Ah, time for a good old “what are you your favourite cameras” post…
I’ve been photographing with intention since around 2005, first with camera phones, then with a Nikon Coolpix, through hundreds of film cameras, after first stumbling through the entry gate with a humble Holga 120N, and through perhaps as many digital cameras since.
This is my core arsenal today.
DSLR for colour – Pentax K100D
As much as I love digital compacts and all their convenience and portability, I can’t imagine not having a DSLR, for the more immersive experience, and to enjoy the beautiful lenses I have (more on these in a future post, no doubt).
The golden age of digital cameras in my eyes was when sensors were CCD and only 4 or 6 or 10MP, and delivered lovely warm, natural colours.
There are a number of DSLRs I’ve had that meet this criteria – the Sony a100, Minolta Dynax 5D (very briefly), Samsung GX-1s (a clone of the Pentax *ist DS2) and also on the Pentax front, the K10D, K100D and K-m.
I still have and love the K-m too, but the K100D feels the optimum balance of simplicity and performance.
DSLR for black and white – Pentax K30
The K100D has no in-camera black and white setting, but the K-m does. That said, it’s output is too many shades of grey for my liking, not the more dramatic inky blacks I favour.
The K30 however has far more adjustment for in camera b/w shots, and after some trial and error, I’ve been able to set this up to achieve results I like straight out of camera.
Whilst it’s not as simple and delightful to use as the older K100D or K-m, nor does it have a CCD sensor, it does feel great in the hands, and allows me to shoot b/w straight out of camera with those lovely old Pentax K mount and M42 lenses.
Compact DSLR – Pentax Q
The Pentax Q is essentially the K30 that was left in your pocket on a hot wash cycle and shrunk drastically.
It’s an amazing camera for all kinds of reasons, not least of it feels like using a baby Pentax DLSR, complete with interchangeable lenses.
Mostly I use the 01 Standard Prime lens, equivalent to 47mm and f/1.9, but the 07 Mount Shield lens makes it even more compact, and like a pocketable point and shoot digital Holga.
The 02 Standard Zoom gives me a wider option of 28mm at the wide end, but really if I want something this wide and compact I’m more likely to use the Ricoh GRD III or Lumix LX3.
Compact fixed lens – Ricoh GRD III
As I’ve raved about on more than one occasion previously, the GRD III offers probably the best handling and user interface of any camera I’ve used.
Add the cracking 28mm f/1.9 lens, great build, pocketable size, and high contrast mono mode, and you have a camera you can set up exactly how you want, then use with point and shoot portability, freedom and simplicity.

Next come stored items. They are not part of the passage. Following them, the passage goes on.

-- ==== Sys2Proof/Machine/Crypto.lean ====
section
/-! DEFINITION. The signatures of the tack room (spec/19 R406): SHA-512, HMAC-SHA-512, ECDSA on NIST P-521 with the
deterministic nonces of RFC 6979. PRESUMED: the spec names these functions; their constants and steps are those of the
published standards (log entry 34). -/

namespace Sys2Proof.Machine

/-! ### SHA-512 -/

/-- A prime below 441: no smaller number from 2 to 20 divides it. -/
def smallPrime (n : Nat) : Bool := decide (2 ≤ n) && (List.range 21).all fun d => d < 2 || decide (n ≤ d) || n % d != 0

/-- The largest number that starts with the bits of `a`, has `n` more, and whose k-th power is at most x. -/
def rootBits (k x : Nat) : Nat → Nat → Nat
  | 0, a => a
  | n + 1, a => rootBits k x n (if (2 * a + 1) ^ k * 2 ^ (k * n) ≤ x then 2 * a + 1 else 2 * a)

/-- The first 64 bits of the fractional part of the k-th root of p. -/
def rootFraction (k p : Nat) : W64 := BitVec.ofNat 64 (rootBits k (p * 2 ^ (64 * k)) 70 0)

/-- Round constants: those of the cube roots of the first eighty primes. -/
def sha512K : List W64 := ((List.range 410).filter smallPrime).map (rootFraction 3)

/-- Initial hash value: that of the square roots of the first eight primes. -/
def sha512Init : List W64 := ((List.range 20).filter smallPrime).map (rootFraction 2)

/-- A number as n big-endian bytes. -/
def beBytes (n x : Nat) : List Byte := (leBytes n x).reverse
/-- The number of big-endian bytes. -/
def beNat (bs : List Byte) : Nat := leNat bs.reverse

/-- A message with its padding. -/
def shaPad (m : List Byte) : List Byte :=
  m ++ [0x80] ++ List.replicate ((239 - m.length % 128) % 128) 0 ++ beBytes 16 (8 * m.length)

/-- Big-endian 64-bit words of a list of bytes. -/
def beWords : Nat → List Byte → List W64
  | 0, _ => []
  | n + 1, bs => BitVec.ofNat 64 (beNat (bs.take 8)) :: beWords n (bs.drop 8)

/-- A word rotated right by each amount of a list, summed bit by bit, with its shift by `n`. -/
def mixWord (x : W64) (rots : List Nat) (n : Nat) : W64 := rots.foldr (fun r acc => x.rotateRight r ^^^ acc) (x >>> n)

/-- The message schedule, newest word first, extended n times: each word is the sum of the two and the two mixed ones that stand
16, 7, 15 and 2 places before it. -/
def shaSchedule : Nat → List W64 → List W64
  | 0, w => w
  | n + 1, w =>
    let back := fun (k : Nat) => w.getD (k - 1) 0
    shaSchedule n ((back 16 + back 7 + mixWord (back 15) [1, 8] 7 + mixWord (back 2) [19, 61] 6) :: w)

/-- One round on the eight working words: the sum of the last word, its inputs, the mixed fifth word and the choice by the fifth
between the sixth and the seventh is added to the fourth word and, with the mixed first word and the majority of the first three,
becomes the first. -/
def shaRound (v : List W64) (kw : W64 × W64) : List W64 :=
  let at' := fun (i : Nat) => v.getD i 0
  let sel := at' 6 ^^^ (at' 4 &&& (at' 5 ^^^ at' 6))
  let most := (at' 0 &&& (at' 1 ||| at' 2)) ||| (at' 1 &&& at' 2)
  let sum := kw.1 + kw.2 + at' 7 + sel + mixWord (at' 4) [14, 18, 41] 64
  (sum + most + mixWord (at' 0) [28, 34, 39] 64) :: (v.take 3 ++ (at' 3 + sum) :: (v.drop 4).take 3)

/-- One block of 128 bytes. -/
def shaBlock (v : List W64) (blk : List Byte) : List W64 :=
  let w := (shaSchedule 64 (beWords 16 blk).reverse).reverse
  v.zipWith (· + ·) ((sha512K.zip w).foldl shaRound v)

def shaRun : Nat → List W64 → List Byte → List W64
  | 0, v, _ => v
  | n + 1, v, bs => shaRun n (shaBlock v (bs.take 128)) (bs.drop 128)

/-- SHA-512 of a list of bytes: 64 bytes. -/
def sha512 (m : List Byte) : List Byte :=
  let p := shaPad m
  (shaRun (p.length / 128) sha512Init p).flatMap fun w => beBytes 8 w.toNat

/-- A 64-byte digest as a 512-bit value: byte i of the digest is byte i of the little-endian value, as SEC_ID_HASH shows
it (spec/19 registers). -/
def hash512 (m : List Byte) : BitVec 512 := BitVec.ofNat 512 (leNat (sha512 m))

/-- HMAC-SHA-512. -/
def hmac512 (key msg : List Byte) : List Byte :=
  let k := padTo 128 (if 128 < key.length then sha512 key else key)
  sha512 ((k.map fun b => b ^^^ 0x5c) ++ sha512 ((k.map fun b => b ^^^ 0x36) ++ msg))

/-! ### P-521 -/

def p521P : Nat := 2 ^ 521 - 1
def p521N : Nat :=
  0x1fffffffffffffffffffffffffffffffffffffffffffffffffffffffffffffffffa51868783bf2f966b7fcc0148f709a5d03bb5c9b8899c47aebb6fb71e91386409
def p521B : Nat :=
  0x51953eb9618e1c9a1f929a21a0b68540eea2da725b99b315f3b8b489918ef109e156193951ec7e937b1652c0bd3bb1bf073573df883d2c34f1ef451fd46b503f00
def p521G : Nat × Nat :=
  (0xc6858e06b70404e9cd9e3ecb662395b4429c648139053fb521f828af606b4d3dbaa14b5e77efe75928fe1dc127a2ffa8de3348b3c1856a429bf97e7e31c2e5bd66,
   0x11839296a789a3bc0045c8a5fb42c7d1bd998f54449579b446817afbd17273e662c97ee72995ef42640c550b9013fad0761353c7086a272c24088be94769fd16650)

/-- b^e mod m over n bits of e. -/
def powMod (m : Nat) : Nat → Nat → Nat → Nat
  | 0, _, _ => 1 % m
  | n + 1, b, e =>
    let r := powMod m n (b * b % m) (e / 2)
    if e % 2 = 1 then r * b % m else r

/-- The inverse modulo a prime of at most 521 bits. -/
def invMod (m a : Nat) : Nat := powMod m 521 (a % m) (m - 2)

/-- Points of the curve; none is the point at infinity. -/
def p521Add (a b : Option (Nat × Nat)) : Option (Nat × Nat) :=
  match a, b with
  | none, q => q
  | q, none => q
  | some (x1, y1), some (x2, y2) =>
    if x1 = x2 ∧ (y1 + y2) % p521P = 0 then none else
      let l := if x1 = x2 then (3 * x1 * x1 + (p521P - 3)) * invMod p521P (2 * y1) % p521P
        else (y2 + p521P - y1) * invMod p521P (x2 + p521P - x1) % p521P
      let x := (l * l + 2 * p521P - x1 - x2) % p521P
      some (x, (l * (x1 + p521P - x) + p521P - y1) % p521P)

/-- k times a point, over n bits of k. -/
def p521Mul : Nat → Nat → Option (Nat × Nat) → Option (Nat × Nat)
  | 0, _, _ => none
  | n + 1, k, q =>
    let r := p521Mul n (k / 2) (p521Add q q)
    if k % 2 = 1 then p521Add q r else r

/-- A point in compressed form: 67 bytes. -/
def p521Pack (q : Nat × Nat) : List Byte := BitVec.ofNat 8 (2 + q.2 % 2) :: beBytes 66 q.1

/-- The point of a compressed form, if there is one (spec/19 R406). -/
def p521Unpack (bs : List Byte) : Option (Nat × Nat) :=
  let x := beNat ((bs.drop 1).take 66)
  let tag := fieldN bs 0 1
  if bs.length ≠ 67 ∨ p521P ≤ x ∨ (tag ≠ 2 ∧ tag ≠ 3) then none else
    let r := (x * x % p521P * x + (p521P - 3) * x + p521B) % p521P
    let y := powMod p521P 521 r ((p521P + 1) / 4)
    if y * y % p521P ≠ r then none
    else some (x, if y % 2 = tag % 2 then y else (p521P - y) % p521P)

/-- ECDSA verification of a digest. -/
def p521Verify (q : Nat × Nat) (digest : List Byte) (r s : Nat) : Bool :=
  if r = 0 ∨ p521N ≤ r ∨ s = 0 ∨ p521N ≤ s then false else
    let w := invMod p521N s
    let u := beNat digest * w % p521N
    let v := r * w % p521N
    match p521Add (p521Mul 521 u (some p521G)) (p521Mul 521 v (some q)) with
    | none => false
    | some (x, _) => x % p521N == r

/-- Candidates for the nonce of RFC 6979: the generator's key and value, at most n of them. -/
def nonceRun : Nat → List Byte → List Byte → Nat
  | 0, _, _ => 1
  | n + 1, k, v =>
    let v1 := hmac512 k v
    let v2 := hmac512 k v1
    let c := beNat (v1 ++ v2) / 2 ^ 503
    if 1 ≤ c ∧ c < p521N then c
    else
      let k' := hmac512 k (v2 ++ [0])
      nonceRun n k' (hmac512 k' v2)

/-- The deterministic nonce of a private scalar and a digest (RFC 6979). -/
def nonce6979 (d : Nat) (digest : List Byte) : Nat :=
  let seed := beBytes 66 d ++ beBytes 66 (beNat digest % p521N)
  let v0 := List.replicate 64 (1 : Byte)
  let k1 := hmac512 (List.replicate 64 0) (v0 ++ [0] ++ seed)
  let v1 := hmac512 k1 v0
  let k2 := hmac512 k1 (v1 ++ [1] ++ seed)
  nonceRun 64 k2 (hmac512 k2 v1)

/-- ECDSA signature of a digest: r and s. -/
def p521Sign (d : Nat) (digest : List Byte) : Nat × Nat :=
  let k := nonce6979 d digest
  match p521Mul 521 k (some p521G) with
  | none => (0, 0)
  | some (x, _) =>
    let r := x % p521N
    (r, invMod p521N k * ((beNat digest + r * d) % p521N) % p521N)

/-! ### Signature blocks (spec/19 R406) -/

/-- A 256-byte block of a kind over covered bytes, whose key's hash is `root`. -/
def blockValid (blk covered : List Byte) (kind : Nat) (root : BitVec 512) : Bool :=
  let key := (blk.drop 132).take 67
  blk.length == 256 && fieldN blk 199 1 == kind && zerosN blk 200 256 && hash512 key == root
    && (match p521Unpack key with
      | none => false
      | some q => p521Verify q (sha512 covered) (beNat (blk.take 66)) (beNat ((blk.drop 66).take 66)))

/-- A signature block of the device's own (KIND 2). -/
def signBlock (d : Nat) (covered : List Byte) : List Byte :=
  let x := p521Sign d (sha512 covered)
  let key := match p521Mul 521 d (some p521G) with
    | some q => p521Pack q
    | none => List.replicate 67 0
  beBytes 66 x.1 ++ beBytes 66 x.2 ++ key ++ [2] ++ List.replicate 56 0

/-- The private scalar of the identity (spec/19 R409): the HMAC output, which the tack room keeps to itself, plus 1. -/
def idScalar (seed : BitVec 256) : Nat := (Config.idHmac seed).toNat + 1

/-- SEC_ID_HASH: the hash of the compressed identity public key (spec/19 R409). -/
def idHashOf (seed : BitVec 256) : BitVec 512 :=
  match p521Mul 521 (idScalar seed) (some p521G) with
  | some q => hash512 (p521Pack q)
  | none => 0

end Sys2Proof.Machine
end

Compact Zoom – Panasonic Lumix LX3
When I don’t want the fixed lens restrictions of the Ricoh, I turn to the Lumix LX3.
Mostly I use the Zoom Resume function to keep the lens at 35mm (the camera remembers even if you switch it off), but sometimes I’ll use the full 24mm wide angle.
The LX3 doesn’t, for me, have the best handling right out of the box, and needed some DIY mods that are ugly but effective.
But that combination of Leica designed lens and sensor is very special indeed, and the user interface is almost as good as the Ricoh – and indeed if you don’t need quite so much depth of customisation, the LX3 is probably a better option.
Oh and its Dynamic B/W mode delivers moody deep b/w images straight out of camera.
Ultra Compact – Panasonic Lumix XS1
When even the Pentax Q, Ricoh GRD III or Lumix LX3 are too bulky and complicated, I turn to the smallest camera I’ve owned, the Lumix XS1.
Fortunately, aside from its super compactness, it has a pretty decent lens, and even better, a similar Dynamic B/W mode to its older, bigger sibling, the LX3.
It could easily be the only camera I need, especially if size and cost are a factor, it was the cheapest of all of the above, at just £12. At this price, pretty flawless.
So there we are, my super six!
How about you? Which are your favourite cameras?
Do you have one above all others, or do you feel the need to categorise them like me (and sometimes even make up new categories to justify keeping a camera you can’t bear to let go of!)